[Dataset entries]
/-- A command leaves `MAGIC` alone or writes the sentinel (R18). -/
theorem exec_magic {i : Instr} {s t : State} (h : exec i s = .next t) :
    t.magic = s.magic ∨ t.magic = Config.magicValid := by
  obtain ⟨hwriters, -, -⟩ := exec_writers h
  rcases hwriters with hsame | rfl | rfl | ⟨size, rfl⟩
  · exact .inl hsame.magic
  · cases he : s.counts.all (· = 0) with
    | true => cases (exec_lutBuild_of_empty he).symm.trans h; exact .inl rfl
    | false => cases (exec_lutBuild_of_counts he).symm.trans h; exact .inr (lutBuilt_magic s)
  · cases (exec_lutSmooth s).symm.trans h
    exact .inl (complete_magic 0 _)
  · cases hv : loadValid size s with
    | true => cases (exec_recLoad_of_valid hv).symm.trans h; exact .inr (recLoaded_magic s)
    | false => cases (exec_recLoad_of_invalid hv).symm.trans h; exact .inl rfl

/-- So does every step but the reset. -/
theorem step_magic {s t : State} (hr : s.resetNext = false) (h : step s = .next t) :
    t.magic = s.magic ∨ t.magic = Config.magicValid := by
  rcases step_data_cases hr h with hsame | ⟨-, rfl⟩ | ⟨u, i, hu, -, hexec⟩
  · exact .inl hsame.calibration.magic
  · exact .inl (sameCalibration_seqStep s).magic
  · exact (exec_magic hexec).imp_left fun he => he.trans hu.calibration.magic

/-- Settles O57: `STATUS.VALID` says that `MAGIC` is the sentinel, which only the reset overwrites with another value. -/
theorem onlyResetEndsValidity : Obligations.OnlyResetEndsValidity := by
  intro s t hvalid hr hstep
  rw [statusWord_valid_iff] at hvalid ⊢
  exact (step_magic hr hstep).elim (fun he => he.trans hvalid) id

end Sys2Proof.Machine
end
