-- ==== Sys2Proof/Decode.lean ====
section
/-! DEFINITION. Decoding: the first row of spec/opcode_table.json that matches wins (30_encoding.md R429). After it the
encoder, written from the same encoding diagrams, and the entry point for words numbered as the table numbers them. -/

namespace Sys2Proof

/-- The bits of a condition (30_encoding.md R403). -/
def Cond.bits : Cond → BitVec 4
  | .eq => 0 | .ne => 1 | .cs => 2 | .cc => 3 | .mi => 4 | .pl => 5 | .vs => 6 | .vc => 7
  | .hi => 8 | .ls => 9 | .ge => 10 | .lt => 11 | .gt => 12 | .le => 13 | .al => 14

/-- The condition of a 4-bit field (30_encoding.md R403). No row reads a condition from 0b1111: the catch-all row of the
unconditional space comes before every conditional row (R429). -/
def Cond.ofBits (b : BitVec 4) : Cond :=
  match b.toNat with
  | 0 => .eq | 1 => .ne | 2 => .cs | 3 => .cc | 4 => .mi | 5 => .pl | 6 => .vs | 7 => .vc
  | 8 => .hi | 9 => .ls | 10 => .ge | 11 => .lt | 12 => .gt | 13 => .le | _ => .al

/-- The bits of a shift type (30_encoding.md R405). -/
def ShiftType.bits : ShiftType → BitVec 2
  | .lsl => 0 | .lsr => 1 | .asr => 2 | .ror => 3

/-- The shift type of bits [6:5] (30_encoding.md R405). -/
def ShiftType.ofBits (b : BitVec 2) : ShiftType :=
  match b.toNat with
  | 0 => .lsl | 1 => .lsr | 2 => .asr | _ => .ror

/-- The condition of a word, bits [31:28]. -/
def condOf (w : Word) : Cond := Cond.ofBits (w.extractLsb' 28 4)

/-- A row of the opcode table: the mask, the value the masked word must have, and the instruction its fields give. -/
structure Row where
  mask : Word
  value : Word
  build : Word → Instr

/-- Rows of the table: unconditional space (R412, R415, R418, R425, R428). -/
def rowsUnconditional : List Row :=
  [⟨0xFFFFFFFF#32, 0xF57FF01F#32, fun _ => .clrex⟩,
   ⟨0xFFFFFFF0#32, 0xF57FF040#32, fun w => .dsb (w.extractLsb' 0 4)⟩,
   ⟨0xFFFFFFF0#32, 0xF57FF050#32, fun w => .dmb (w.extractLsb' 0 4)⟩,
   ⟨0xFFFFFFF0#32, 0xF57FF060#32, fun w => .isb (w.extractLsb' 0 4)⟩,
   ⟨0xFFFFFDFF#32, 0xF1010000#32, fun w => .setend (w.getLsbD 9)⟩,
   ⟨0xFFF1FE20#32, 0xF1000000#32, fun w => .cps (w.extractLsb' 18 2) (w.getLsbD 17) (w.getLsbD 8) (w.getLsbD 7) (w.getLsbD 6) (w.extractLsb' 0 5)⟩,
   ⟨0xFE50FFFF#32, 0xF8100A00#32, fun w => .rfe (w.getLsbD 24) (w.getLsbD 23) (w.getLsbD 21) (w.extractLsb' 16 4)⟩,
   ⟨0xFE5FFFE0#32, 0xF84D0500#32, fun w => .srs (w.getLsbD 24) (w.getLsbD 23) (w.getLsbD 21) (w.extractLsb' 0 5)⟩,
   ⟨0xFF70F000#32, 0xF550F000#32, fun w => .pldImm (w.getLsbD 23) (w.extractLsb' 16 4) (w.extractLsb' 0 12)⟩,
   ⟨0xFF70F000#32, 0xF510F000#32, fun w => .pldwImm (w.getLsbD 23) (w.extractLsb' 16 4) (w.extractLsb' 0 12)⟩,
   ⟨0xFF70F000#32, 0xF450F000#32, fun w => .pliImm (w.getLsbD 23) (w.extractLsb' 16 4) (w.extractLsb' 0 12)⟩,
   ⟨0xFF70F010#32, 0xF750F000#32, fun w => .pldReg (w.getLsbD 23) (w.extractLsb' 16 4) (w.extractLsb' 7 5) (ShiftType.ofBits (w.extractLsb' 5 2)) (w.extractLsb' 0 4)⟩,
   ⟨0xFF70F010#32, 0xF710F000#32, fun w => .pldwReg (w.getLsbD 23) (w.extractLsb' 16 4) (w.extractLsb' 7 5) (ShiftType.ofBits (w.extractLsb' 5 2)) (w.extractLsb' 0 4)⟩,
   ⟨0xFF70F010#32, 0xF650F000#32, fun w => .pliReg (w.getLsbD 23) (w.extractLsb' 16 4) (w.extractLsb' 7 5) (ShiftType.ofBits (w.extractLsb' 5 2)) (w.extractLsb' 0 4)⟩,
   ⟨0xFE000000#32, 0xFA000000#32, fun w => .blxImm (w.getLsbD 24) (w.extractLsb' 0 24)⟩,
   ⟨0xFE000000#32, 0xF2000000#32, fun w => .advSimdDataProcessing (w.extractLsb' 0 25)⟩,
   ⟨0xFF100000#32, 0xF4000000#32, fun w => .advSimdLoadStore (w.extractLsb' 21 3) (w.extractLsb' 0 20)⟩,
   ⟨0xFC000000#32, 0xFC000000#32, fun w => .coprocTwoSpace (w.extractLsb' 12 14) (w.extractLsb' 8 4) (w.extractLsb' 0 8)⟩,
   ⟨0xF0000000#32, 0xF0000000#32, fun w => .restOfUnconditional (w.extractLsb' 0 28)⟩]

/-- Rows of the table: hints, status registers, BKPT, SMC, BX, CLZ (R413 to R415, R421, R425). -/
def rowsStatus : List Row :=
  [⟨0x0FFFFFFF#32, 0x0320F000#32, fun w => .nop (condOf w)⟩,
   ⟨0x0FFFFFFF#32, 0x0320F001#32, fun w => .yield (condOf w)⟩,
   ⟨0x0FFFFFFF#32, 0x0320F002#32, fun w => .wfe (condOf w)⟩,
   ⟨0x0FFFFFFF#32, 0x0320F003#32, fun w => .wfi (condOf w)⟩,
   ⟨0x0FFFFFFF#32, 0x0320F004#32, fun w => .sev (condOf w)⟩,
   ⟨0x0FFFFF00#32, 0x0320F000#32, fun w => .hintUnallocated (condOf w) (w.extractLsb' 0 8)⟩,
   ⟨0x0FB0F000#32, 0x0320F000#32, fun w => .msrImm (condOf w) (w.getLsbD 22) (w.extractLsb' 16 4) (w.extractLsb' 0 12)⟩,
   ⟨0xFFF000F0#32, 0xE1200070#32, fun w => .bkpt (w.extractLsb' 8 12) (w.extractLsb' 0 4)⟩,
   ⟨0x0FFFFFF0#32, 0x01600070#32, fun w => .smc (condOf w) (w.extractLsb' 0 4)⟩,
   ⟨0x0FFFFFF0#32, 0x012FFF10#32, fun w => .bx (condOf w) (w.extractLsb' 0 4)⟩,
   ⟨0x0FFFFFF0#32, 0x012FFF30#32, fun w => .blxReg (condOf w) (w.extractLsb' 0 4)⟩,
   ⟨0x0FFF0FF0#32, 0x016F0F10#32, fun w => .clz (condOf w) (w.extractLsb' 12 4) (w.extractLsb' 0 4)⟩,
   ⟨0x0FBF0FFF#32, 0x010F0000#32, fun w => .mrs (condOf w) (w.getLsbD 22) (w.extractLsb' 12 4)⟩,
   ⟨0x0FB0FFF0#32, 0x0120F000#32, fun w => .msrReg (condOf w) (w.getLsbD 22) (w.extractLsb' 16 4) (w.extractLsb' 0 4)⟩]

/-- Rows of the table: exclusives, swaps, multiplies (R416, R422). -/
def rowsExclusiveMultiply : List Row :=
  [⟨0x0FF00FFF#32, 0x01900F9F#32, fun w => .ldrex (condOf w) (w.extractLsb' 16 4) (w.extractLsb' 12 4)⟩,
   ⟨0x0FF00FF0#32, 0x01800F90#32, fun w => .strex (condOf w) (w.extractLsb' 16 4) (w.extractLsb' 12 4) (w.extractLsb' 0 4)⟩,
   ⟨0x0FF00FFF#32, 0x01B00F9F#32, fun w => .ldrexd (condOf w) (w.extractLsb' 16 4) (w.extractLsb' 12 4)⟩,
   ⟨0x0FF00FF0#32, 0x01A00F90#32, fun w => .strexd (condOf w) (w.extractLsb' 16 4) (w.extractLsb' 12 4) (w.extractLsb' 0 4)⟩,
   ⟨0x0FF00FFF#32, 0x01D00F9F#32, fun w => .ldrexb (condOf w) (w.extractLsb' 16 4) (w.extractLsb' 12 4)⟩,
   ⟨0x0FF00FF0#32, 0x01C00F90#32, fun w => .strexb (condOf w) (w.extractLsb' 16 4) (w.extractLsb' 12 4) (w.extractLsb' 0 4)⟩,
   ⟨0x0FF00FFF#32, 0x01F00F9F#32, fun w => .ldrexh (condOf w) (w.extractLsb' 16 4) (w.extractLsb' 12 4)⟩,
   ⟨0x0FF00FF0#32, 0x01E00F90#32, fun w => .strexh (condOf w) (w.extractLsb' 16 4) (w.extractLsb' 12 4) (w.extractLsb' 0 4)⟩,
   ⟨0x0FF00FF0#32, 0x01000090#32, fun w => .swp (condOf w) (w.extractLsb' 16 4) (w.extractLsb' 12 4) (w.extractLsb' 0 4)⟩,
   ⟨0x0FF00FF0#32, 0x01400090#32, fun w => .swpb (condOf w) (w.extractLsb' 16 4) (w.extractLsb' 12 4) (w.extractLsb' 0 4)⟩,
   ⟨0x0FE0F0F0#32, 0x00000090#32, fun w => .mul (condOf w) (w.getLsbD 20) (w.extractLsb' 16 4) (w.extractLsb' 8 4) (w.extractLsb' 0 4)⟩,
   ⟨0x0FE000F0#32, 0x00200090#32, fun w => .mla (condOf w) (w.getLsbD 20) (w.extractLsb' 16 4) (w.extractLsb' 12 4) (w.extractLsb' 8 4) (w.extractLsb' 0 4)⟩,
   ⟨0x0FF000F0#32, 0x00600090#32, fun w => .mls (condOf w) (w.extractLsb' 16 4) (w.extractLsb' 12 4) (w.extractLsb' 8 4) (w.extractLsb' 0 4)⟩,
   ⟨0x0FE000F0#32, 0x00800090#32, fun w => .umull (condOf w) (w.getLsbD 20) (w.extractLsb' 16 4) (w.extractLsb' 12 4) (w.extractLsb' 8 4) (w.extractLsb' 0 4)⟩,
   ⟨0x0FE000F0#32, 0x00A00090#32, fun w => .umlal (condOf w) (w.getLsbD 20) (w.extractLsb' 16 4) (w.extractLsb' 12 4) (w.extractLsb' 8 4) (w.extractLsb' 0 4)⟩,
   ⟨0x0FE000F0#32, 0x00C00090#32, fun w => .smull (condOf w) (w.getLsbD 20) (w.extractLsb' 16 4) (w.extractLsb' 12 4) (w.extractLsb' 8 4) (w.extractLsb' 0 4)⟩,
   ⟨0x0FE000F0#32, 0x00E00090#32, fun w => .smlal (condOf w) (w.getLsbD 20) (w.extractLsb' 16 4) (w.extractLsb' 12 4) (w.extractLsb' 8 4) (w.extractLsb' 0 4)⟩]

**PROBLEM**. Using the records above, set down exactly the lines from the one with "0x01A00F90#32, fun w" through the one with "0x01C00F90#32, fun w", inclusive, and nothing more.

**FINAL ANSWER**.
   ⟨0x0FF00FF0#32, 0x01A00F90#32, fun w => .strexd (condOf w) (w.extractLsb' 16 4) (w.extractLsb' 12 4) (w.extractLsb' 0 4)⟩,
   ⟨0x0FF00FFF#32, 0x01D00F9F#32, fun w => .ldrexb (condOf w) (w.extractLsb' 16 4) (w.extractLsb' 12 4)⟩,
   ⟨0x0FF00FF0#32, 0x01C00F90#32, fun w => .strexb (condOf w) (w.extractLsb' 16 4) (w.extractLsb' 12 4) (w.extractLsb' 0 4)⟩,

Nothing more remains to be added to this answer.